=== Section Start ===
@[simp] theorem setThr_pending (a0 a1 a2 : _) : (setThr a0 a1 a2).pending = a2.pending := rfl
@[simp] theorem setThr_fresh (a0 a1 a2 : _) : (setThr a0 a1 a2).fresh = a2.fresh := rfl
@[simp] theorem setThr_flags (a0 a1 a2 : _) : (setThr a0 a1 a2).flags = a2.flags := rfl
@[simp] theorem setThr_totals (a0 a1 a2 : _) : (setThr a0 a1 a2).totals = a2.totals := rfl
@[simp] theorem setThr_cntAcc (a0 a1 a2 : _) : (setThr a0 a1 a2).cntAcc = a2.cntAcc := rfl
@[simp] theorem setThr_cntTot (a0 a1 a2 : _) : (setThr a0 a1 a2).cntTot = a2.cntTot := rfl
@[simp] theorem setThr_cntSheet (a0 a1 a2 : _) : (setThr a0 a1 a2).cntSheet = a2.cntSheet := rfl
@[simp] theorem setThr_failover (a0 a1 a2 : _) : (setThr a0 a1 a2).failover = a2.failover := rfl
@[simp] theorem setThr_sh (a0 a1 a2 : _) : (setThr a0 a1 a2).sh = a2.sh := rfl
@[simp] theorem setThr_line (a0 a1 a2 : _) : (setThr a0 a1 a2).line = a2.line := rfl
@[simp] theorem setThr_host (a0 a1 a2 : _) : (setThr a0 a1 a2).host = a2.host := rfl
@[simp] theorem setThr_cab (a0 a1 a2 : _) : (setThr a0 a1 a2).cab = a2.cab := rfl
@[simp] theorem setThr_disp (a0 a1 a2 : _) : (setThr a0 a1 a2).disp = a2.disp := rfl
@[simp] theorem setThr_dov (a0 a1 a2 : _) : (setThr a0 a1 a2).dov = a2.dov := rfl
@[simp] theorem setThr_lk (a0 a1 a2 : _) : (setThr a0 a1 a2).lk = a2.lk := rfl
@[simp] theorem setThr_cop (a0 a1 a2 : _) : (setThr a0 a1 a2).cop = a2.cop := rfl
@[simp] theorem setThr_dram (a0 a1 a2 : _) : (setThr a0 a1 a2).dram = a2.dram := rfl
@[simp] theorem setThr_ev (a0 a1 a2 : _) : (setThr a0 a1 a2).ev = a2.ev := rfl
@[simp] theorem setThr_sec (a0 a1 a2 : _) : (setThr a0 a1 a2).sec = a2.sec := rfl
@[simp] theorem setThr_pow (a0 a1 a2 : _) : (setThr a0 a1 a2).pow = a2.pow := rfl

@[simp] theorem setUnit_pending (a0 a1 a2 : _) : (setUnit a0 a1 a2).pending = a2.pending := rfl
@[simp] theorem setUnit_fresh (a0 a1 a2 : _) : (setUnit a0 a1 a2).fresh = a2.fresh := rfl
@[simp] theorem setUnit_flags (a0 a1 a2 : _) : (setUnit a0 a1 a2).flags = a2.flags := rfl
@[simp] theorem setUnit_totals (a0 a1 a2 : _) : (setUnit a0 a1 a2).totals = a2.totals := rfl
@[simp] theorem setUnit_cntAcc (a0 a1 a2 : _) : (setUnit a0 a1 a2).cntAcc = a2.cntAcc := rfl
@[simp] theorem setUnit_cntTot (a0 a1 a2 : _) : (setUnit a0 a1 a2).cntTot = a2.cntTot := rfl
@[simp] theorem setUnit_cntSheet (a0 a1 a2 : _) : (setUnit a0 a1 a2).cntSheet = a2.cntSheet := rfl
@[simp] theorem setUnit_failover (a0 a1 a2 : _) : (setUnit a0 a1 a2).failover = a2.failover := rfl
@[simp] theorem setUnit_sh (a0 a1 a2 : _) : (setUnit a0 a1 a2).sh = a2.sh := rfl
@[simp] theorem setUnit_line (a0 a1 a2 : _) : (setUnit a0 a1 a2).line = a2.line := rfl
@[simp] theorem setUnit_host (a0 a1 a2 : _) : (setUnit a0 a1 a2).host = a2.host := rfl
@[simp] theorem setUnit_cab (a0 a1 a2 : _) : (setUnit a0 a1 a2).cab = a2.cab := rfl
@[simp] theorem setUnit_disp (a0 a1 a2 : _) : (setUnit a0 a1 a2).disp = a2.disp := rfl
@[simp] theorem setUnit_cores (a0 a1 a2 : _) : (setUnit a0 a1 a2).cores = a2.cores := rfl
@[simp] theorem setUnit_dov (a0 a1 a2 : _) : (setUnit a0 a1 a2).dov = a2.dov := rfl
@[simp] theorem setUnit_lk (a0 a1 a2 : _) : (setUnit a0 a1 a2).lk = a2.lk := rfl
@[simp] theorem setUnit_dram (a0 a1 a2 : _) : (setUnit a0 a1 a2).dram = a2.dram := rfl
@[simp] theorem setUnit_ev (a0 a1 a2 : _) : (setUnit a0 a1 a2).ev = a2.ev := rfl
@[simp] theorem setUnit_sec (a0 a1 a2 : _) : (setUnit a0 a1 a2).sec = a2.sec := rfl
@[simp] theorem setUnit_pow (a0 a1 a2 : _) : (setUnit a0 a1 a2).pow = a2.pow := rfl

@[simp] theorem startCmd_pending (a0 a1 : _) : (startCmd a0 a1).pending = a1.pending := rfl
@[simp] theorem startCmd_fresh (a0 a1 : _) : (startCmd a0 a1).fresh = a1.fresh := rfl
@[simp] theorem startCmd_flags (a0 a1 : _) : (startCmd a0 a1).flags = a1.flags := rfl
@[simp] theorem startCmd_totals (a0 a1 : _) : (startCmd a0 a1).totals = a1.totals := rfl
@[simp] theorem startCmd_cntAcc (a0 a1 : _) : (startCmd a0 a1).cntAcc = a1.cntAcc := rfl
@[simp] theorem startCmd_cntTot (a0 a1 : _) : (startCmd a0 a1).cntTot = a1.cntTot := rfl
@[simp] theorem startCmd_cntSheet (a0 a1 : _) : (startCmd a0 a1).cntSheet = a1.cntSheet := rfl
@[simp] theorem startCmd_failover (a0 a1 : _) : (startCmd a0 a1).failover = a1.failover := rfl
@[simp] theorem startCmd_sh (a0 a1 : _) : (startCmd a0 a1).sh = a1.sh := rfl
@[simp] theorem startCmd_line (a0 a1 : _) : (startCmd a0 a1).line = a1.line := rfl
@[simp] theorem startCmd_cab (a0 a1 : _) : (startCmd a0 a1).cab = a1.cab := rfl
@[simp] theorem startCmd_disp (a0 a1 : _) : (startCmd a0 a1).disp = a1.disp := rfl
@[simp] theorem startCmd_cores (a0 a1 : _) : (startCmd a0 a1).cores = a1.cores := rfl
@[simp] theorem startCmd_dov (a0 a1 : _) : (startCmd a0 a1).dov = a1.dov := rfl
@[simp] theorem startCmd_lk (a0 a1 : _) : (startCmd a0 a1).lk = a1.lk := rfl
@[simp] theorem startCmd_cop (a0 a1 : _) : (startCmd a0 a1).cop = a1.cop := rfl
@[simp] theorem startCmd_dram (a0 a1 : _) : (startCmd a0 a1).dram = a1.dram := rfl
@[simp] theorem startCmd_ev (a0 a1 : _) : (startCmd a0 a1).ev = a1.ev := rfl
@[simp] theorem startCmd_sec (a0 a1 : _) : (startCmd a0 a1).sec = a1.sec := rfl
@[simp] theorem startCmd_pow (a0 a1 : _) : (startCmd a0 a1).pow = a1.pow := rfl

@[simp] theorem unlist_pending (a0 a1 : _) : (unlist a0 a1).pending = a1.pending := rfl
@[simp] theorem unlist_fresh (a0 a1 : _) : (unlist a0 a1).fresh = a1.fresh := rfl
@[simp] theorem unlist_flags (a0 a1 : _) : (unlist a0 a1).flags = a1.flags := rfl
@[simp] theorem unlist_totals (a0 a1 : _) : (unlist a0 a1).totals = a1.totals := rfl
@[simp] theorem unlist_cntAcc (a0 a1 : _) : (unlist a0 a1).cntAcc = a1.cntAcc := rfl
@[simp] theorem unlist_cntTot (a0 a1 : _) : (unlist a0 a1).cntTot = a1.cntTot := rfl
@[simp] theorem unlist_cntSheet (a0 a1 : _) : (unlist a0 a1).cntSheet = a1.cntSheet := rfl
@[simp] theorem unlist_failover (a0 a1 : _) : (unlist a0 a1).failover = a1.failover := rfl
@[simp] theorem unlist_sh (a0 a1 : _) : (unlist a0 a1).sh = a1.sh := rfl
@[simp] theorem unlist_line (a0 a1 : _) : (unlist a0 a1).line = a1.line := rfl
@[simp] theorem unlist_host (a0 a1 : _) : (unlist a0 a1).host = a1.host := rfl
@[simp] theorem unlist_cab (a0 a1 : _) : (unlist a0 a1).cab = a1.cab := rfl
@[simp] theorem unlist_cores (a0 a1 : _) : (unlist a0 a1).cores = a1.cores := rfl
@[simp] theorem unlist_dov (a0 a1 : _) : (unlist a0 a1).dov = a1.dov := rfl
@[simp] theorem unlist_lk (a0 a1 : _) : (unlist a0 a1).lk = a1.lk := rfl
@[simp] theorem unlist_cop (a0 a1 : _) : (unlist a0 a1).cop = a1.cop := rfl
@[simp] theorem unlist_dram (a0 a1 : _) : (unlist a0 a1).dram = a1.dram := rfl
@[simp] theorem unlist_ev (a0 a1 : _) : (unlist a0 a1).ev = a1.ev := rfl
@[simp] theorem unlist_sec (a0 a1 : _) : (unlist a0 a1).sec = a1.sec := rfl
@[simp] theorem unlist_pow (a0 a1 : _) : (unlist a0 a1).pow = a1.pow := rfl

@[simp] theorem updDisp_pending (a0 a1 : _) : (updDisp a0 a1).pending = a1.pending := rfl
@[simp] theorem updDisp_fresh (a0 a1 : _) : (updDisp a0 a1).fresh = a1.fresh := rfl
@[simp] theorem updDisp_flags (a0 a1 : _) : (updDisp a0 a1).flags = a1.flags := rfl
@[simp] theorem updDisp_totals (a0 a1 : _) : (updDisp a0 a1).totals = a1.totals := rfl
@[simp] theorem updDisp_cntAcc (a0 a1 : _) : (updDisp a0 a1).cntAcc = a1.cntAcc := rfl
@[simp] theorem updDisp_cntTot (a0 a1 : _) : (updDisp a0 a1).cntTot = a1.cntTot := rfl
@[simp] theorem updDisp_cntSheet (a0 a1 : _) : (updDisp a0 a1).cntSheet = a1.cntSheet := rfl
@[simp] theorem updDisp_failover (a0 a1 : _) : (updDisp a0 a1).failover = a1.failover := rfl
@[simp] theorem updDisp_sh (a0 a1 : _) : (updDisp a0 a1).sh = a1.sh := rfl
@[simp] theorem updDisp_line (a0 a1 : _) : (updDisp a0 a1).line = a1.line := rfl
@[simp] theorem updDisp_host (a0 a1 : _) : (updDisp a0 a1).host = a1.host := rfl
@[simp] theorem updDisp_cab (a0 a1 : _) : (updDisp a0 a1).cab = a1.cab := rfl
@[simp] theorem updDisp_cores (a0 a1 : _) : (updDisp a0 a1).cores = a1.cores := rfl
@[simp] theorem updDisp_dov (a0 a1 : _) : (updDisp a0 a1).dov = a1.dov := rfl
@[simp] theorem updDisp_lk (a0 a1 : _) : (updDisp a0 a1).lk = a1.lk := rfl
@[simp] theorem updDisp_cop (a0 a1 : _) : (updDisp a0 a1).cop = a1.cop := rfl
@[simp] theorem updDisp_dram (a0 a1 : _) : (updDisp a0 a1).dram = a1.dram := rfl
@[simp] theorem updDisp_ev (a0 a1 : _) : (updDisp a0 a1).ev = a1.ev := rfl
@[simp] theorem updDisp_sec (a0 a1 : _) : (updDisp a0 a1).sec = a1.sec := rfl
@[simp] theorem updDisp_pow (a0 a1 : _) : (updDisp a0 a1).pow = a1.pow := rfl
=== Section End ===
#### [ABOUT THIS EXERCISE]
Reproduce, word for word and in full, only the lines above that start at the line with "(setThr a0 a1 a2).line = a2.line := rfl" and run through the line with "(setThr a0 a1 a2).dram = a2.dram := rfl", both ends included.

#### [EXERCISE RESULT]
@[simp] theorem setThr_line (a0 a1 a2 : _) : (setThr a0 a1 a2).line = a2.line := rfl
@[simp] theorem setThr_host (a0 a1 a2 : _) : (setThr a0 a1 a2).host = a2.host := rfl
@[simp] theorem setThr_cab (a0 a1 a2 : _) : (setThr a0 a1 a2).cab = a2.cab := rfl
@[simp] theorem setThr_disp (a0 a1 a2 : _) : (setThr a0 a1 a2).disp = a2.disp := rfl
@[simp] theorem setThr_dov (a0 a1 a2 : _) : (setThr a0 a1 a2).dov = a2.dov := rfl
@[simp] theorem setThr_lk (a0 a1 a2 : _) : (setThr a0 a1 a2).lk = a2.lk := rfl
@[simp] theorem setThr_cop (a0 a1 a2 : _) : (setThr a0 a1 a2).cop = a2.cop := rfl
@[simp] theorem setThr_dram (a0 a1 a2 : _) : (setThr a0 a1 a2).dram = a2.dram := rfl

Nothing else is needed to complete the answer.